Locate the line bearing "Acceptable validate (kept ++ bs) (kept.length" in the material below, then reproduce it and each following line up to and including the line bearing "rw [List.append_nil] at hle".

---------- Data

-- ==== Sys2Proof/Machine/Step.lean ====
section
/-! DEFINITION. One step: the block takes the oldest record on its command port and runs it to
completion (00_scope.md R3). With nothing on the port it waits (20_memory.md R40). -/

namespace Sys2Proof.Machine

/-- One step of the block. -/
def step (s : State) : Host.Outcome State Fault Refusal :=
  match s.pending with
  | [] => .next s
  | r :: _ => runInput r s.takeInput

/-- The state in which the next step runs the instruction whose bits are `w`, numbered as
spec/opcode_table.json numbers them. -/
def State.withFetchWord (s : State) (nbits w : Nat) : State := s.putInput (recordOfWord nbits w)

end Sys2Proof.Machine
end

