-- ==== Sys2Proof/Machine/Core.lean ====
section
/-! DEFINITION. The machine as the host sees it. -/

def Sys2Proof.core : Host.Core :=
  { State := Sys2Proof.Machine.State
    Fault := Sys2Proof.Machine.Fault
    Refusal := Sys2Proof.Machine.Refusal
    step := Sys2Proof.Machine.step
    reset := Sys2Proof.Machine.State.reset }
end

--------------------
---------- Data

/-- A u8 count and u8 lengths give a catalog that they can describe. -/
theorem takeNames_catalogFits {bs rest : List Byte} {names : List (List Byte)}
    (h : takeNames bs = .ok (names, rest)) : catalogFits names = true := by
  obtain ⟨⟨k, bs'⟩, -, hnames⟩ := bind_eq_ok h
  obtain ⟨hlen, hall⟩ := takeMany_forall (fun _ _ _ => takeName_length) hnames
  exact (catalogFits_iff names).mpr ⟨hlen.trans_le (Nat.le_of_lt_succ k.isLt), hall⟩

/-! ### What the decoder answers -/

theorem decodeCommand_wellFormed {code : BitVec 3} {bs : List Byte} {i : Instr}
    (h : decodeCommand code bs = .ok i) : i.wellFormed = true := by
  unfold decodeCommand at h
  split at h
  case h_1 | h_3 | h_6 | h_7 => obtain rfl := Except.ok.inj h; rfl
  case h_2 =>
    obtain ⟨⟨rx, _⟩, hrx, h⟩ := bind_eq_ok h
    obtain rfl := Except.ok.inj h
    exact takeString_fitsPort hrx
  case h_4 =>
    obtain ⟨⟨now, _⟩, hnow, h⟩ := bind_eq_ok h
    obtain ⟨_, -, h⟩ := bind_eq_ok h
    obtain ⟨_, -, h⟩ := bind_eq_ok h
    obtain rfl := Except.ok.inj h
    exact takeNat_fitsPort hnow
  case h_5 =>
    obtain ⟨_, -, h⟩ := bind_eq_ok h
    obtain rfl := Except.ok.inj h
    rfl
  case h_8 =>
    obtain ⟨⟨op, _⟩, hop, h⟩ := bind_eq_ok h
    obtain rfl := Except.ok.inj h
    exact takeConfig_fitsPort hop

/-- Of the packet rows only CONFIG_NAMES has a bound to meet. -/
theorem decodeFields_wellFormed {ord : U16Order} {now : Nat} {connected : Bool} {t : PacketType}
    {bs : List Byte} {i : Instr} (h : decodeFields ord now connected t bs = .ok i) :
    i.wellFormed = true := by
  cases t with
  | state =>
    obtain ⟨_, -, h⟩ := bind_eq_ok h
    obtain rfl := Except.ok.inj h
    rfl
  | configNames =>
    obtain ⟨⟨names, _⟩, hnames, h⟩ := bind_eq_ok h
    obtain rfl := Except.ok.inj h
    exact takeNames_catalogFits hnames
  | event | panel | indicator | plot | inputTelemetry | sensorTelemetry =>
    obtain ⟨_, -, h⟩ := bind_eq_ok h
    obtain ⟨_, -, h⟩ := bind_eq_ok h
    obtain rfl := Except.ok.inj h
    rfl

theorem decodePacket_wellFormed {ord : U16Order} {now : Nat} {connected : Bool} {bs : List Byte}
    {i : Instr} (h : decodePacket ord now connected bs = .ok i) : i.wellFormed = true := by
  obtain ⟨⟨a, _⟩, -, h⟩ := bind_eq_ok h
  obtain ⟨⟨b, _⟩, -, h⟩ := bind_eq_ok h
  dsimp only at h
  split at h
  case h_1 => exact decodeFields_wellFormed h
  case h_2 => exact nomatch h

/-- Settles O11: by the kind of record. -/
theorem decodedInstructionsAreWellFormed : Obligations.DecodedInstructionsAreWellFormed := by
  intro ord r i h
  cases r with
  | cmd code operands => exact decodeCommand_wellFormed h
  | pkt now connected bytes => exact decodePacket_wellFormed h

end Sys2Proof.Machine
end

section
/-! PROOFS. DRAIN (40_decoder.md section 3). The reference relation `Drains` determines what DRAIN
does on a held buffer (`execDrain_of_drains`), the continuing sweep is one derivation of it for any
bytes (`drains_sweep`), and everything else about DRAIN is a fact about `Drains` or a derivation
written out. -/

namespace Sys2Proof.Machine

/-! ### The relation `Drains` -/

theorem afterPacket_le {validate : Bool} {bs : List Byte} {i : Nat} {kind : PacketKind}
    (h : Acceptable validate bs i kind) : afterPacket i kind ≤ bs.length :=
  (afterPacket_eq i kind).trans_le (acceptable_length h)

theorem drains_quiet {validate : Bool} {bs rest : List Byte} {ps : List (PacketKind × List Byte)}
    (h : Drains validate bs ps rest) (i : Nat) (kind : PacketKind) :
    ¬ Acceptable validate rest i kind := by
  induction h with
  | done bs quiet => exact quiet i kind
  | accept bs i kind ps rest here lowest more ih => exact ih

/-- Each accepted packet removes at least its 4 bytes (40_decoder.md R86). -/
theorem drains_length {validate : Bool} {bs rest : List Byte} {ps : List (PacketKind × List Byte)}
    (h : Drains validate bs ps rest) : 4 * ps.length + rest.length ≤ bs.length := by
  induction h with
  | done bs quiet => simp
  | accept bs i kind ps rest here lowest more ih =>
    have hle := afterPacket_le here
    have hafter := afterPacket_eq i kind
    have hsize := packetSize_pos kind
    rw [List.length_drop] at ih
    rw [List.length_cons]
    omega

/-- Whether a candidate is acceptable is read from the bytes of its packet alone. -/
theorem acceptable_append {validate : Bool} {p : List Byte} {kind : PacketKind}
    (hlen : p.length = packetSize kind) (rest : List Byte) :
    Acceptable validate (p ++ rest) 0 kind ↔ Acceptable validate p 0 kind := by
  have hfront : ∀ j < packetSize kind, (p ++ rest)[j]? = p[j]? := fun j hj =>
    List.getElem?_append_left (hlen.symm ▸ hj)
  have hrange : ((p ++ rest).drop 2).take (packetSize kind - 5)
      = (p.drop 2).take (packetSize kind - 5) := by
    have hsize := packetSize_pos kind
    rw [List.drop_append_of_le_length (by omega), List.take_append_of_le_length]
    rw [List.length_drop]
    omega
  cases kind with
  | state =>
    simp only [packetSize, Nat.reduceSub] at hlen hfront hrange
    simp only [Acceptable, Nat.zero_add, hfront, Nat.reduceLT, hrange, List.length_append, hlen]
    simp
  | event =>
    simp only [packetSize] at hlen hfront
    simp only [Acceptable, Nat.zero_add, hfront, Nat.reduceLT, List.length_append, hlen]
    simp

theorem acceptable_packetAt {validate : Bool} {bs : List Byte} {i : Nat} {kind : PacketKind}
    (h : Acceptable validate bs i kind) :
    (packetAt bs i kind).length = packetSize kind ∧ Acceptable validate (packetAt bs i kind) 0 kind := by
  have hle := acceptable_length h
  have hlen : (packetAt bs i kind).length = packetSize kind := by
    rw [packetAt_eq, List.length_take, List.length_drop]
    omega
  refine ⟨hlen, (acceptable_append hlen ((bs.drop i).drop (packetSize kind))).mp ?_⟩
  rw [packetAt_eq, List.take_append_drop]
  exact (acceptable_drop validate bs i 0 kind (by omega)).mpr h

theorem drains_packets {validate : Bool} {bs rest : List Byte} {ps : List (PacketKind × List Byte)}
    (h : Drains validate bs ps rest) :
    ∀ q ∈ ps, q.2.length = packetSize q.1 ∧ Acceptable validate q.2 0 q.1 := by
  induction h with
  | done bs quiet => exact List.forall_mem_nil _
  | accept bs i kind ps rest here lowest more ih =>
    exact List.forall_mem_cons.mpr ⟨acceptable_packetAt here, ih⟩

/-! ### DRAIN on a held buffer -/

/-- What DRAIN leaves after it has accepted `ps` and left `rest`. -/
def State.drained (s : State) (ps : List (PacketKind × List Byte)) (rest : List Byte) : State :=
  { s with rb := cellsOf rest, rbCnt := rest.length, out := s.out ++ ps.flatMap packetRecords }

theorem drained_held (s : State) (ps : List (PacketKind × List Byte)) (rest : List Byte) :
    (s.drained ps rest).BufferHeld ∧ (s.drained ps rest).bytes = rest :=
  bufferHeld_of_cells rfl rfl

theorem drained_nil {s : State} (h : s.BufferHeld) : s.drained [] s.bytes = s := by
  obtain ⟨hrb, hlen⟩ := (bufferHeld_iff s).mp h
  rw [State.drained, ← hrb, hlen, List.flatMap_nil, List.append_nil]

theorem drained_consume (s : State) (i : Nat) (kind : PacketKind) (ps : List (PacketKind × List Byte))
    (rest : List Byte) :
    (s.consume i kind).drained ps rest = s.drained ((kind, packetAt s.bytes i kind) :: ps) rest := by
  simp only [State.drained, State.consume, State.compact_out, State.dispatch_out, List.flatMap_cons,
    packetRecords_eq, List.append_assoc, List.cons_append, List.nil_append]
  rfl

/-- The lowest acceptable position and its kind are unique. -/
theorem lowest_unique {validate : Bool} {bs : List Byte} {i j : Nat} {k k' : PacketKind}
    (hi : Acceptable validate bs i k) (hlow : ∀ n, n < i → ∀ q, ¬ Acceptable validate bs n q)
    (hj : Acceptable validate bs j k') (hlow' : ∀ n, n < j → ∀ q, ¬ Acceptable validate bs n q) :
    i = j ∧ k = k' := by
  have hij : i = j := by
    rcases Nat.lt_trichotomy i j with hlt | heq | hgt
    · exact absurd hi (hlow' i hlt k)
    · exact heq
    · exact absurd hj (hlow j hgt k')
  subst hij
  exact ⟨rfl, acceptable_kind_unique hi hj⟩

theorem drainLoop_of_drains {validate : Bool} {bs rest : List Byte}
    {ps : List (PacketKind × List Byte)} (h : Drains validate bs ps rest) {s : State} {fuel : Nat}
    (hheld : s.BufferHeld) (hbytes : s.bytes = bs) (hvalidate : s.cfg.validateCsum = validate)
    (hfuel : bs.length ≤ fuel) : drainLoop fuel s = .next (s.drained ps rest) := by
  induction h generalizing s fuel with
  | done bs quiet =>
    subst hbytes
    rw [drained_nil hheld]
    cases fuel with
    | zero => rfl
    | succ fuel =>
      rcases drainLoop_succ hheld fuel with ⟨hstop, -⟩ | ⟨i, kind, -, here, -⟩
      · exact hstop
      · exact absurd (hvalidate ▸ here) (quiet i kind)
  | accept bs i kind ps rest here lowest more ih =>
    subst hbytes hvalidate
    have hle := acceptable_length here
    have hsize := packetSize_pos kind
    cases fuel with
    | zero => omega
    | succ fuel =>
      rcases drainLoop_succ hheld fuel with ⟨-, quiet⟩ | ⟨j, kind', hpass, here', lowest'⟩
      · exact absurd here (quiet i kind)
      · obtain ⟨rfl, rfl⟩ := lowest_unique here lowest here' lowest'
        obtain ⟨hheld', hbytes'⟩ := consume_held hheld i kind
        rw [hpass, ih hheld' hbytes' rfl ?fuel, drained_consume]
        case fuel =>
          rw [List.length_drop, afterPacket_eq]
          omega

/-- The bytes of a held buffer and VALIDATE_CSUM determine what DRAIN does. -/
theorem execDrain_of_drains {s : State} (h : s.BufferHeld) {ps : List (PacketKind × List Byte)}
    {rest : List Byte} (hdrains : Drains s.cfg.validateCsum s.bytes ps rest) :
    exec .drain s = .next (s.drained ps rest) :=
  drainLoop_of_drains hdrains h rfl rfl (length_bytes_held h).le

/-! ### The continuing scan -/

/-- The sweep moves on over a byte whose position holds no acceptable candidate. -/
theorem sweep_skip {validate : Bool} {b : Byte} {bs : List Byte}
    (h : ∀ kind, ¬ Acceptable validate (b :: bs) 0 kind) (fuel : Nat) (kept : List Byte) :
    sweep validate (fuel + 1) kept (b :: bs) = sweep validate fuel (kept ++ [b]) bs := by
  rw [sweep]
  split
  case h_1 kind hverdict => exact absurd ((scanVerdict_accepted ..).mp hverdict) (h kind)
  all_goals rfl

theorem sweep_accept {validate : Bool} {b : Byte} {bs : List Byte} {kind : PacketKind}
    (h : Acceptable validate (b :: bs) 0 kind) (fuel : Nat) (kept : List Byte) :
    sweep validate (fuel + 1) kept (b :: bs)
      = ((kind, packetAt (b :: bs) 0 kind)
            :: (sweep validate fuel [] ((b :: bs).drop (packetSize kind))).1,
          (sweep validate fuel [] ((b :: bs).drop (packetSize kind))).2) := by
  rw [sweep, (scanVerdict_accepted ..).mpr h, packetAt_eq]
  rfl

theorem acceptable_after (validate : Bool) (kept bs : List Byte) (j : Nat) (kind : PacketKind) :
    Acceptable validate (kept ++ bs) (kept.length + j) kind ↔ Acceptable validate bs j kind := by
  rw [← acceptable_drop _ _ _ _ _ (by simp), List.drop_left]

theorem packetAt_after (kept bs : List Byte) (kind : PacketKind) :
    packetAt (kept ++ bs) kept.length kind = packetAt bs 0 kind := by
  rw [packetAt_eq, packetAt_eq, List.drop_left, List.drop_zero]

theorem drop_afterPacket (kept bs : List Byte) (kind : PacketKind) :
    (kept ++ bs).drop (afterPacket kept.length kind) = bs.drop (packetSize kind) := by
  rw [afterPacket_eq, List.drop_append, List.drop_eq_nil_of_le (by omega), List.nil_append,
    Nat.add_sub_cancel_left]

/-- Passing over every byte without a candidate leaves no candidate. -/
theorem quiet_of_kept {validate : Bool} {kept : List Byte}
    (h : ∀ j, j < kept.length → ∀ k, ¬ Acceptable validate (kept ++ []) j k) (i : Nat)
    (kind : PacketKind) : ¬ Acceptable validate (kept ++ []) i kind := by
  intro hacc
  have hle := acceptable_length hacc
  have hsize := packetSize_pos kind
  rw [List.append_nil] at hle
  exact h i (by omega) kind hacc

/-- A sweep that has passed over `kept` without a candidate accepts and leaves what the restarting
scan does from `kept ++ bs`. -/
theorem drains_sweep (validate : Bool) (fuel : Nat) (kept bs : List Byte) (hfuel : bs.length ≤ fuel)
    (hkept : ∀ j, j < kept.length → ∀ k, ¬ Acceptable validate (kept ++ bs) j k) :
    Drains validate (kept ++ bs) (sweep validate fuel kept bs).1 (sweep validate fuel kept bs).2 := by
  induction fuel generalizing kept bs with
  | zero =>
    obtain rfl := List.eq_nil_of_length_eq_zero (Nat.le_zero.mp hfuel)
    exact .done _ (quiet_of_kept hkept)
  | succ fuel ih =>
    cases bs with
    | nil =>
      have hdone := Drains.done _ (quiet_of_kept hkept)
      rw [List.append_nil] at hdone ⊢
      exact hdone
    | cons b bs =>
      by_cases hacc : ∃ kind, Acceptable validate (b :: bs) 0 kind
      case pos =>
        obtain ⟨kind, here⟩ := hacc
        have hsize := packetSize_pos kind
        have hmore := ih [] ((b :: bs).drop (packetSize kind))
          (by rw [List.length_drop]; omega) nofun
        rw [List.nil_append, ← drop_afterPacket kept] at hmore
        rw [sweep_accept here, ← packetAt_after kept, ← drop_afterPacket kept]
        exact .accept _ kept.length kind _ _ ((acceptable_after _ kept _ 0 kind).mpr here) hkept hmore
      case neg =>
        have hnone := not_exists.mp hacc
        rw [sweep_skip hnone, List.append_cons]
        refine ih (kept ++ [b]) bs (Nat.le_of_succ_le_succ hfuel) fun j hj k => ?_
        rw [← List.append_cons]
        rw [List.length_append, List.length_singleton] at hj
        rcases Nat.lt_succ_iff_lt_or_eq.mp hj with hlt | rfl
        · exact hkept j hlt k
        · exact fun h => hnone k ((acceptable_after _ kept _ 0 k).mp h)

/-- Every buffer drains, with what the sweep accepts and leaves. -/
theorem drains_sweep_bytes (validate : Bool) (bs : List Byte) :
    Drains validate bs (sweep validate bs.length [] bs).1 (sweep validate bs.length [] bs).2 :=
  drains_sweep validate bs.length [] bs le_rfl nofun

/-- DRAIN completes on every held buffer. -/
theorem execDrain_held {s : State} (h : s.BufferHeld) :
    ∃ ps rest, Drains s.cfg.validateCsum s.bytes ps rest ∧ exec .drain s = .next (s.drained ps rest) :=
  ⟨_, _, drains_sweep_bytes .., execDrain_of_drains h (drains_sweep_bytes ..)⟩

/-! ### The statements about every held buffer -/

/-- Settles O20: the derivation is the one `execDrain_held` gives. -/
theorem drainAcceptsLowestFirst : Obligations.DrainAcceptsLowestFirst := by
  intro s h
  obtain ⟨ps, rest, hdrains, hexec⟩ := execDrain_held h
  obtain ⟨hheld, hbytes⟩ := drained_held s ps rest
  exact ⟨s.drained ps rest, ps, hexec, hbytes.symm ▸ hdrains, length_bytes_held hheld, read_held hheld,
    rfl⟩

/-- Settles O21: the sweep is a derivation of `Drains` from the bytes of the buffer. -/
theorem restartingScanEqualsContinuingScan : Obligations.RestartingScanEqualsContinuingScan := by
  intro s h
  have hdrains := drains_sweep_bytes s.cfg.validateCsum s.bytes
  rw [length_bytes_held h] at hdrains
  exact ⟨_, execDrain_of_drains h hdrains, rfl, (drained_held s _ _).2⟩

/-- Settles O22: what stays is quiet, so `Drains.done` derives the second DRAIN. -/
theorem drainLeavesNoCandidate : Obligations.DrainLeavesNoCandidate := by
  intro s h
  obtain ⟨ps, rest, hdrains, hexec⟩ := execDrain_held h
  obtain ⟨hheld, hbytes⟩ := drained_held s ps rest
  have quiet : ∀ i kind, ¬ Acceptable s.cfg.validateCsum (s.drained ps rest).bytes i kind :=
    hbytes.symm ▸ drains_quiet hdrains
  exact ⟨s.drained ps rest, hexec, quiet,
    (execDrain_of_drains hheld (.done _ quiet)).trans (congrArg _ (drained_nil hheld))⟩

--------------------

▶ _Exercise output_:
    Acceptable validate (kept ++ bs) (kept.length + j) kind ↔ Acceptable validate bs j kind := by
  rw [← acceptable_drop _ _ _ _ _ (by simp), List.drop_left]

theorem packetAt_after (kept bs : List Byte) (kind : PacketKind) :
    packetAt (kept ++ bs) kept.length kind = packetAt bs 0 kind := by
  rw [packetAt_eq, packetAt_eq, List.drop_left, List.drop_zero]

theorem drop_afterPacket (kept bs : List Byte) (kind : PacketKind) :
    (kept ++ bs).drop (afterPacket kept.length kind) = bs.drop (packetSize kind) := by
  rw [afterPacket_eq, List.drop_append, List.drop_eq_nil_of_le (by omega), List.nil_append,
    Nat.add_sub_cancel_left]

/-- Passing over every byte without a candidate leaves no candidate. -/
theorem quiet_of_kept {validate : Bool} {kept : List Byte}
    (h : ∀ j, j < kept.length → ∀ k, ¬ Acceptable validate (kept ++ []) j k) (i : Nat)
    (kind : PacketKind) : ¬ Acceptable validate (kept ++ []) i kind := by
  intro hacc
  have hle := acceptable_length hacc
  have hsize := packetSize_pos kind
  rw [List.append_nil] at hle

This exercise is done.